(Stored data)
----
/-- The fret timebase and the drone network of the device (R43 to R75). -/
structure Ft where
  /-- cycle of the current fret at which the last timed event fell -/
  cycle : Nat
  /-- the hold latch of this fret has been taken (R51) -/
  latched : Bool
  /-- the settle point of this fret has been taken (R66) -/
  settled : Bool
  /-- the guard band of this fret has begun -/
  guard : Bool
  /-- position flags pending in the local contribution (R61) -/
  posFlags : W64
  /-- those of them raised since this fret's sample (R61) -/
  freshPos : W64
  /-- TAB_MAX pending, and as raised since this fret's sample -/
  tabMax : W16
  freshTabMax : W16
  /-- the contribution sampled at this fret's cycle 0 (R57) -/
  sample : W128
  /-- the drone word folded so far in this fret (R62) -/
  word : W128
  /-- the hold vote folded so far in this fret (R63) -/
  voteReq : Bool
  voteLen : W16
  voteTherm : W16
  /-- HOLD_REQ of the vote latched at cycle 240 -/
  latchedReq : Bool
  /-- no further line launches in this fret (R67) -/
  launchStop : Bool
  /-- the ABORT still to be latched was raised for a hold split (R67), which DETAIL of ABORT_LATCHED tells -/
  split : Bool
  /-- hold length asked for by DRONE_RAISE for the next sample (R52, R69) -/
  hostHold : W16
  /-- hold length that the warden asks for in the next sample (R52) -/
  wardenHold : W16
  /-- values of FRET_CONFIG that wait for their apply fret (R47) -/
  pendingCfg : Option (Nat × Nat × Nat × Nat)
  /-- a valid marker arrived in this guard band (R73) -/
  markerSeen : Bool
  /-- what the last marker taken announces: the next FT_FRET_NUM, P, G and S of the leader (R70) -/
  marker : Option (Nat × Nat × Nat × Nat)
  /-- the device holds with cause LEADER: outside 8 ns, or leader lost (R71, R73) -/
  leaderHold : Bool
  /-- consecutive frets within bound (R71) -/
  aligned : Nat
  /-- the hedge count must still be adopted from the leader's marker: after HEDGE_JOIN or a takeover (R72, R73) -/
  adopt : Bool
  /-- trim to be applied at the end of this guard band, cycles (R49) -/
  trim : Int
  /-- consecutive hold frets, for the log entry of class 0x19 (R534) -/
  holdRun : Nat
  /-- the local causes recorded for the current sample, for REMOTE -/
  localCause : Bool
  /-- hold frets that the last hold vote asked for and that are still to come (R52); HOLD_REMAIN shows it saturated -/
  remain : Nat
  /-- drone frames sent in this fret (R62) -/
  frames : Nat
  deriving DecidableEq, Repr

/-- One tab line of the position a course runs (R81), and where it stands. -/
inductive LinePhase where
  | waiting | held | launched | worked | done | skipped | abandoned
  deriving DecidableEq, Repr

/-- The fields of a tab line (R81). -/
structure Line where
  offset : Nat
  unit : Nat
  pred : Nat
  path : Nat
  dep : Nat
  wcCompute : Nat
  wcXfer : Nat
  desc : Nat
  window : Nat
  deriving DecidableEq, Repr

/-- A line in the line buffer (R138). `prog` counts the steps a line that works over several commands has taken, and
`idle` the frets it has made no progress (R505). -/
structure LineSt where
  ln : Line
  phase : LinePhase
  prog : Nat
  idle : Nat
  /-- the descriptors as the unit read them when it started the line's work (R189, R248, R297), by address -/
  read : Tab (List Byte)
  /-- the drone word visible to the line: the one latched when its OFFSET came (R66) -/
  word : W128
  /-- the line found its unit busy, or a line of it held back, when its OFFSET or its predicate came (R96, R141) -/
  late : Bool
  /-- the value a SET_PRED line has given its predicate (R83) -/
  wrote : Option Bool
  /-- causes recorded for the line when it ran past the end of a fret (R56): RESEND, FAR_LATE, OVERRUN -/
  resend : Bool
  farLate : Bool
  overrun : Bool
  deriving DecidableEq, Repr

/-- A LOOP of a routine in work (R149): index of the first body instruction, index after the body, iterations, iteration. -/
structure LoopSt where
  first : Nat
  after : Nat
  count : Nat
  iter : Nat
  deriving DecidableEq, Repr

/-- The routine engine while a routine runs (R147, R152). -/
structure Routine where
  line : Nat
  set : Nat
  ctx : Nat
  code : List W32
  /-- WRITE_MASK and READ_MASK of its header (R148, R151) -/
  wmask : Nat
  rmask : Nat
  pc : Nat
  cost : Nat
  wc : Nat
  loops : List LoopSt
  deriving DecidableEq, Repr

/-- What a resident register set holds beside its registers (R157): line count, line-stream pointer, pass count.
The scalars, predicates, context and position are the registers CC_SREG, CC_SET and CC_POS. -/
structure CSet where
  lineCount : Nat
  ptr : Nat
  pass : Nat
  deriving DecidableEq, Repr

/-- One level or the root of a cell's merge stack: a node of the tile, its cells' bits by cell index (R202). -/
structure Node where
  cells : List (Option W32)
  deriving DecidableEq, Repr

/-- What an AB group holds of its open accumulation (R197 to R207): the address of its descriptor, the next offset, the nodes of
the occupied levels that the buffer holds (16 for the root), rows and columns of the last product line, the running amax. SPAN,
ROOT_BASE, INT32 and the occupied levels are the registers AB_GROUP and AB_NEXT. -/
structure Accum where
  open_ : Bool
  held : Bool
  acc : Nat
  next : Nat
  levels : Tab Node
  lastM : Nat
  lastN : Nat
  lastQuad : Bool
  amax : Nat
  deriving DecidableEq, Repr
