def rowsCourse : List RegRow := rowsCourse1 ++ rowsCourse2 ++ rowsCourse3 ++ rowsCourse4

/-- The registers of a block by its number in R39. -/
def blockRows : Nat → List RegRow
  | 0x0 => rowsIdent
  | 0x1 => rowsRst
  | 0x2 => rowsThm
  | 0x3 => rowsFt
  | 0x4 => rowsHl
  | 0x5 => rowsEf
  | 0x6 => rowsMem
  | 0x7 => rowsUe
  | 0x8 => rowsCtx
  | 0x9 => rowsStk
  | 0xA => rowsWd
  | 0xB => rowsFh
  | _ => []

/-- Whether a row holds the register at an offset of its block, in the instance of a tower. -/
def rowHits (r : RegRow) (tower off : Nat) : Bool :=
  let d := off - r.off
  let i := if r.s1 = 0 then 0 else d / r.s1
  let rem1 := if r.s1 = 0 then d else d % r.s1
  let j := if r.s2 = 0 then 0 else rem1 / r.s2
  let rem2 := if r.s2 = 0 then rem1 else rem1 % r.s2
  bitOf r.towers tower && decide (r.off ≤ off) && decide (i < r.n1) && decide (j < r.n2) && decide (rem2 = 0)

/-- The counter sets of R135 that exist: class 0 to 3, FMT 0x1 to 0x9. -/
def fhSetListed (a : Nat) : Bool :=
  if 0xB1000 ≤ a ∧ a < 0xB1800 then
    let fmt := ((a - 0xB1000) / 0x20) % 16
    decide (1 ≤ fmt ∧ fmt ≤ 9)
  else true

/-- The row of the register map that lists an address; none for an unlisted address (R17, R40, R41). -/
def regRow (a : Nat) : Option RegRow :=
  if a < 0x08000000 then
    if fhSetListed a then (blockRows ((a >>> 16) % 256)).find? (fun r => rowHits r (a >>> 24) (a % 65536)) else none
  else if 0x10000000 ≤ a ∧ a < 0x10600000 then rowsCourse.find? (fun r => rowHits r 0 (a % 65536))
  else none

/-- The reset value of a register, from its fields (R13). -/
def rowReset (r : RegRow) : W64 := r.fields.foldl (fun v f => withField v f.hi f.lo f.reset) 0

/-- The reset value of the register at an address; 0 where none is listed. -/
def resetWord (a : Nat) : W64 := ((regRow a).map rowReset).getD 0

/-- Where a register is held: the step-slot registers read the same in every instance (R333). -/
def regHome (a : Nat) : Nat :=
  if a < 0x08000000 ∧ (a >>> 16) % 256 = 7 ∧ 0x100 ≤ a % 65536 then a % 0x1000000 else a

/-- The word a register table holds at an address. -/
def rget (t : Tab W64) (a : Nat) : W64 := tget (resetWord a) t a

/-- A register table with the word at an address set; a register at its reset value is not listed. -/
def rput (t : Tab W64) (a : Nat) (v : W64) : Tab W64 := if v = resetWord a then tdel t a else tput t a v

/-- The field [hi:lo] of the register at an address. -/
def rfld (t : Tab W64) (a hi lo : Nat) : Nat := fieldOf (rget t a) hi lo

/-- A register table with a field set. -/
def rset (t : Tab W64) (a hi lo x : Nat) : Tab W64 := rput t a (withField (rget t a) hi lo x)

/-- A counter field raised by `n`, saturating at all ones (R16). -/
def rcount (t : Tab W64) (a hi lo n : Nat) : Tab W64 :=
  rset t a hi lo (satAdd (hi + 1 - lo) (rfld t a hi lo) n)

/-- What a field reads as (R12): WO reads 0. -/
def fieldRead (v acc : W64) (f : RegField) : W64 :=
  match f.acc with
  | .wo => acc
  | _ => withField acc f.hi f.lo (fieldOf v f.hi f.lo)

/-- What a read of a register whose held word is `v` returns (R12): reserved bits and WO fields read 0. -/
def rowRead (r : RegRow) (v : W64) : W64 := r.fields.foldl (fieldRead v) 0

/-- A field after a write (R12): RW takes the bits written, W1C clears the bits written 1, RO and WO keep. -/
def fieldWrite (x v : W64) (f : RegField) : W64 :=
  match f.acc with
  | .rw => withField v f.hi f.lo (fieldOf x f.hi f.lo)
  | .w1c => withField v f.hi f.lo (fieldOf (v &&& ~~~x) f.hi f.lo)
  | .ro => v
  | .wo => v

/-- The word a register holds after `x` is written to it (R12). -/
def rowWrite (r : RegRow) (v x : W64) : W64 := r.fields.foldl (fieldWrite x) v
----
__THE PROBLEM__. Which lines in the records above hold the string "raised"? Copy each of them.

__RESPONSE BOX__.
  /-- those of them raised since this fret's sample (R61) -/
  /-- TAB_MAX pending, and as raised since this fret's sample -/
  /-- the ABORT still to be latched was raised for a hold split (R67), which DETAIL of ABORT_LATCHED tells -/
/-- A counter field raised by `n`, saturating at all ones (R16). -/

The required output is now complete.